While Gavi, the Vaccine Alliance, has helped to lower prices of new and underused vaccines for its eligible countries—originally the poorest 73 countries of the world—the cost to fully immunize a child has nevertheless skyrocketed. Even at the lowest global prices, the introduction of the newest vaccines against pneumococcal and diarrheal diseases (pneumococcal conjugate and rotavirus vaccines, respectively), and against cervical cancer (human papillomavirus vaccine) has increased the cost of the full vaccines package 68-fold from 2001 to 2014, calling into question the sustainability of immunization programs after countries lose donor support. Of particularly serious concern is the impact of this drastic increase on most middle-income countries (MICs), which are benefitting neither from lower prices negotiated by organizations such as Gavi, nor from international donor support.

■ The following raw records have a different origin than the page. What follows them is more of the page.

/-- The state once the sequencer of `gc` has taken `r` from its queue, which leaves `rest` (R20, R104). -/
def takenRecord (s : State) (gc : Nat) (r : Request) (rest : List Request) : State :=
  (s.modEngine (seqHart gc) fun e => { e with queue := rest }).modProc (hartQOf (seqHart gc)) fun p => { p with vf := r.vf }

section Start
variable {s : State} {r : Request} {rest : List Request}

/-- The sequencer of cluster `a` may take the job record `r`, the oldest of its queue. -/
def StartsJob (s : State) (r : Request) (rest : List Request) : Prop :=
  s.inp.a < Config.clusters ∧ (s.proc (hartQOf (seqHart s.inp.a))).stopped = false ∧ (s.pontoon s.inp.a).tow = none ∧
  (s.engine (seqHart s.inp.a)).queue = r :: rest ∧ r.op = 0x9F

theorem execJobStart_idle (h : StartsJob s r rest) (hj : (s.pontoon s.inp.a).job = none) :
    execJobStart s = .next ((takenRecord s s.inp.a r rest).modPontoon s.inp.a fun po =>
      { po with job := some (newJob s s.inp.a r) }) := by
  obtain ⟨ha, hrun, htow, hq, hop⟩ := h
  simp only [execJobStart, Nat.not_le.2 ha, hrun, htow, hq, hop, hj, Option.isSome_none, Bool.false_eq_true, or_self, if_false,
    ne_eq, not_true_eq_false, reduceCtorEq]
  rfl

theorem execJobStart_behind {j : PJob} (h : StartsJob s r rest) (hj : (s.pontoon s.inp.a).job = some j)
    (ht : (s.pontoon s.inp.a).tail = none) (hdr : j.draining = true) (hnext : j.next = j.req.depth) (hf : j.fail = none) :
    execJobStart s = .next ((takenRecord s s.inp.a r rest).modPontoon s.inp.a fun po =>
      { po with tail := some j, job := some (newJob s s.inp.a r) }) := by
  obtain ⟨ha, hrun, htow, hq, hop⟩ := h
  simp [execJobStart, Nat.not_le.2 ha, hrun, htow, hq, hop, hj, ht, hdr, hnext, hf, newJob, takenRecord]

end Start

/-! ### TILE_LOAD (R324, R331) -/

/-- Where the next tile of a job comes from, and what reading it comes to. -/
def tileSource (s : State) (gc : Nat) (j : PJob) : Fetched :=
  let q := j.ksteps + j.tiles.length
  if j.req.wk then acquireStage s gc (fld (j.req.dw 3) 0 4) (fld (j.req.dw 3) 16 16 + q) 1024
  else fetchSome s gc j.req (j.req.base + BitVec.ofNat 64 (1024 * q)) 1024 s.inp.w.toNat j.got

section Load
variable {s w : State} {j : PJob} {bs : List Byte}

/-- The job in hand of cluster `a` has room for a tile, and one left to load. -/
def Loads (s : State) (j : PJob) : Prop :=
  runningJob s s.inp.a = some j ∧ j.tiles.length < 2 ∧ j.ksteps + j.tiles.length < j.req.kst

theorem execTileLoad_data (h : Loads s j) (hs : tileSource s s.inp.a j = .data w bs) (hok : bs.contains 0x80 = false) :
    execTileLoad s = .next (setJob
      (if j.req.wk then engineRelease w s.inp.a (fld (j.req.dw 3) 0 4) (fld (j.req.dw 3) 16 16 + (j.ksteps + j.tiles.length)) else w)
      s.inp.a { j with tiles := j.tiles ++ [bs.map fun b => b.toInt], got := [] }) := by
  obtain ⟨hj, hroom, hleft⟩ := h
  unfold tileSource at hs
  simp only [execTileLoad, hj, Nat.not_le.2 hroom, Nat.not_le.2 hleft, or_self, if_false, hs, hok, Bool.false_eq_true]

Many children living in MICs are not benefitting from new, life-saving vaccines as a result of irrational and unaffordable pricing policies; some of these countries even have lower immunization coverage rates than Gavi-eligible countries.

Finally, while recent years have seen the introduction of several new vaccines that offer significant potential to reduce childhood deaths, there has been little investment in adapting—or optimizing—vaccine products to resource-limited contexts. Most vaccines still need to be refrigerated in a rigid "cold chain" until the moment they are administered, which is an immense challenge for places without electricity. Multiple doses are needed to fully protect children, and bulky products complicate transport to remote areas. These are some of the obstacles that annually prevent almost 22 million children under one year of age from receiving the basic package of lifesaving vaccines. Whether in a small village in rural Congo or a refugee camp in Iraq, vaccine delivery can be extremely difficult and costly to execute. A growing body of evidence, including MSF research, shows that some vaccines can remain effective outside of a strictly regulated temperature range, and rapid steps to re-label vaccines for their true heat stability are needed, along with further investments in better adapted products.

Vaccine commodities themselves account for almost half of the 57 billion US dollars (US$) needed to finance the Decade of Vaccines—the global framework for expanding access to immunization from 2011 to 2020. In the meantime, many countries, especially middle-income countries, are unable to afford the newest vaccines for their populations, nor can organizations such as MSF provide these vaccines to crisis-affected children, because of the very high price tag. Better solutions that can make new quality-assured vaccines more affordable and adapted to the environments where children are most vulnerable are urgently needed. Efforts to accelerate real competition in the vaccines market will deliver the most sustainable price reductions; in the interim, procurement strategies that benefit as many countries as possible should be pursued. Collective action is needed to improve price transparency and ensure affordable prices for quality assured vaccines in all countries, so that governments can make the benefits of immunization accessible to their populations. Shedding more light on the vaccine industry will benefit children everywhere.